# Accucraft coupler size ?



## lvmosher (Jan 2, 2008)

Don't know if this has been asked and answered. Is the Accucraft knuckle couple correct size for 1:20.3? It just seems a little big to me.


----------



## CLRRNG (Sep 26, 2008)

*Larry,*
*Most of Accucraft/AMS product that is modeled in 1:20.3 is based on D&RGW prototype equipment. I believe the D&RGW used standard guage couplers on all there equipment both standard guage & narrow guage. This is why Accucrafts couplers seem oversized. Imagine what the coupler that Accucraft uses would look like on a 1:20.3 scaled std guage piece of rolling stock. I would imagine like me you would view the coupler as being much smaller in proportion to the rest of the car. 

Hope this helps

Glen *


----------



## East Broad Top (Dec 29, 2007)

Glen is correct. The D&RGW used full-sized couplers on their narrow gauge equipment, as did a fair number of other narrow gauge lines, primarily western ones, though there was no real pattern in that regard. Other narrow gauge lines (particularly eastern ones) used a 3/4-sized coupler. 
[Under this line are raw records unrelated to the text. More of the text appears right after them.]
theorem ownSetDomain_sensing (r : DomainRequest) (s : State) : (ownSetDomain r s).1.sensing = s.sensing := by
  unfold ownSetDomain
  split
  · rfl
  · split
    · exact (configureDomain_evented _ _ _).sensing.trans rfl
    · rfl

theorem ownSetRouting_sensing (r : RoutingRequest) (s : State) : (ownSetRouting r s).1.sensing = s.sensing := by
  unfold ownSetRouting
  split
  · rfl
  · split
    · exact (configureLine_evented _ _ _).sensing
    · rfl

theorem ownForceLine_sensing (r : ForceRequest) (s : State) : (ownForceLine r s).1.sensing = s.sensing := by
  unfold ownForceLine
  split
  · rfl
  · dsimp only
    split
    · rfl
    · exact (endEvent_ended _).evented.sensing.trans rfl

theorem ownSetSupplyConfig_sensing (c : SupplyConfig) (s : State) :
    (ownSetSupplyConfig c s).1.sensing = s.sensing := by
  unfold ownSetSupplyConfig
  split
  · exact (configureSupply_evented _ _).sensing.trans rfl
  · rfl

theorem ownSupplyReport_sensing (r : ReportRequest) (s : State) : (ownSupplyReport r s).1.sensing = s.sensing :=
  (endEvent_evented (recomputeShares_offered _).evented).sensing.trans rfl

theorem ownSetCap_sensing (port : Port) (r : CapRequest) (s : State) : (ownSetCap port r s).1.sensing = s.sensing := by
  unfold ownSetCap
  split
  · rfl
  · exact (storeCap_evented _ _ _ _).sensing

/-- A hint is refused, or placed in the slot (R32 to R35). -/
theorem ownPostureHint_sensing (port : Port) (code : HintCode) (s : State) :
    (ownPostureHint port code s).1.sensing = s.sensing := by
  unfold ownPostureHint
  split
  · rfl
  · exact placeHint_sensing _ _
  · exact placeHint_sensing _ _
  · split
    · rfl
    · split
      · rfl
      · exact placeHint_sensing _ _
  · split
    · rfl
    · exact placeHint_sensing _ _

/-- ACTIVATE fails one of its checks, or changes the mode (R150, R151). -/
theorem ownActivate_sensing (u : Unit) (s : State) : (ownActivate u s).1.sensing = s.sensing := by
  unfold ownActivate
  split
  · rfl
  · split
    · rfl
    · split
      · rfl
      · split
        · rfl
        · exact (becomeActive_evented s).sensing

theorem ownDeactivate_sensing (u : Unit) (s : State) : (ownDeactivate u s).1.sensing = s.sensing := by
  unfold ownDeactivate
  split
  · exact (endEvent_evented (leaveActive_fallen s).evented).sensing
  · rfl

/-! ## The commands -/

/-- The commands whose meanings write the sensing records: the sensing unit's own, and RESET. -/
def reachesSensing : Instr → Bool
  | .reset _ _ _ => true
  | .intervalTimerExpiry _ => true
  | .conversionEnd _ => true
  | .sampleArrival _ _ => true
  | .setChannel _ _ => true
  | .setPowerChannel _ _ => true
  | _ => false

theorem atPort_sensing {call : Call} {f : Port → State → State} {s t : State}
    (own : (f call.port s).sensing = s.sensing) (h : atPort call f s = .next t) : t.sensing = s.sensing :=
  atPort_keeps (fun u => u.sensing = s.sensing) call f s t rfl own h

theorem takeWrite_sensing {port : Port} {bytes : List Byte} {taken : Byte → List Byte → State → State} {s : State}
    (own : ∀ kind body, (taken kind body s).sensing = s.sensing) :
    (takeWrite port bytes taken s).sensing = s.sensing :=
  takeWrite_keeps (fun u => u.sensing = s.sensing) (fun _ _ h => h) port bytes taken s rfl own
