-- ==== Sys2Proof/Machine/Core.lean ====
section
/-! DEFINITION. The machine as the host runs it. -/

def Sys2Proof.core : Host.Core := { State := Sys2Proof.Machine.State, Fault := Sys2Proof.Machine.Fault, Refusal := Sys2Proof.Machine.Refusal, step := Sys2Proof.Machine.step, reset := Sys2Proof.Machine.State.reset }
end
Here's a shot showing the two sizes right next to each other. This shot is of a standard gauge dump car in the EBT's Mt. Union yards, which were switched by both standard gauge and narrow gauge locomotives--hence both couplers. The D&RGW had a similar arrangement on their "idler flats" that went between their narrow gague locos and standard gauge cars--the difference being that both couplers would be the same (larger) size. 

Later, 

K


----------



## lvmosher (Jan 2, 2008)

Thanks guys


----------



## GeorgeMMR (Jan 19, 2008)

Larry, 
I provided the original measurments for to Accucraft for the couplers. The sample I used was on a car in the Chama yards; not only were dimensions provided, but photos of all sides with a known dimension object (a credit card!) were also provided. I hope that this helps! The best New Year to you and our better half. 
George


----------



## GeorgeMMR (Jan 19, 2008)

Man. forgive the typos! That, of course, should be YOUR better half. 
George


----------



## lvmosher (Jan 2, 2008)

Thanks George. I bit you miss NH this time of year ;-)


----------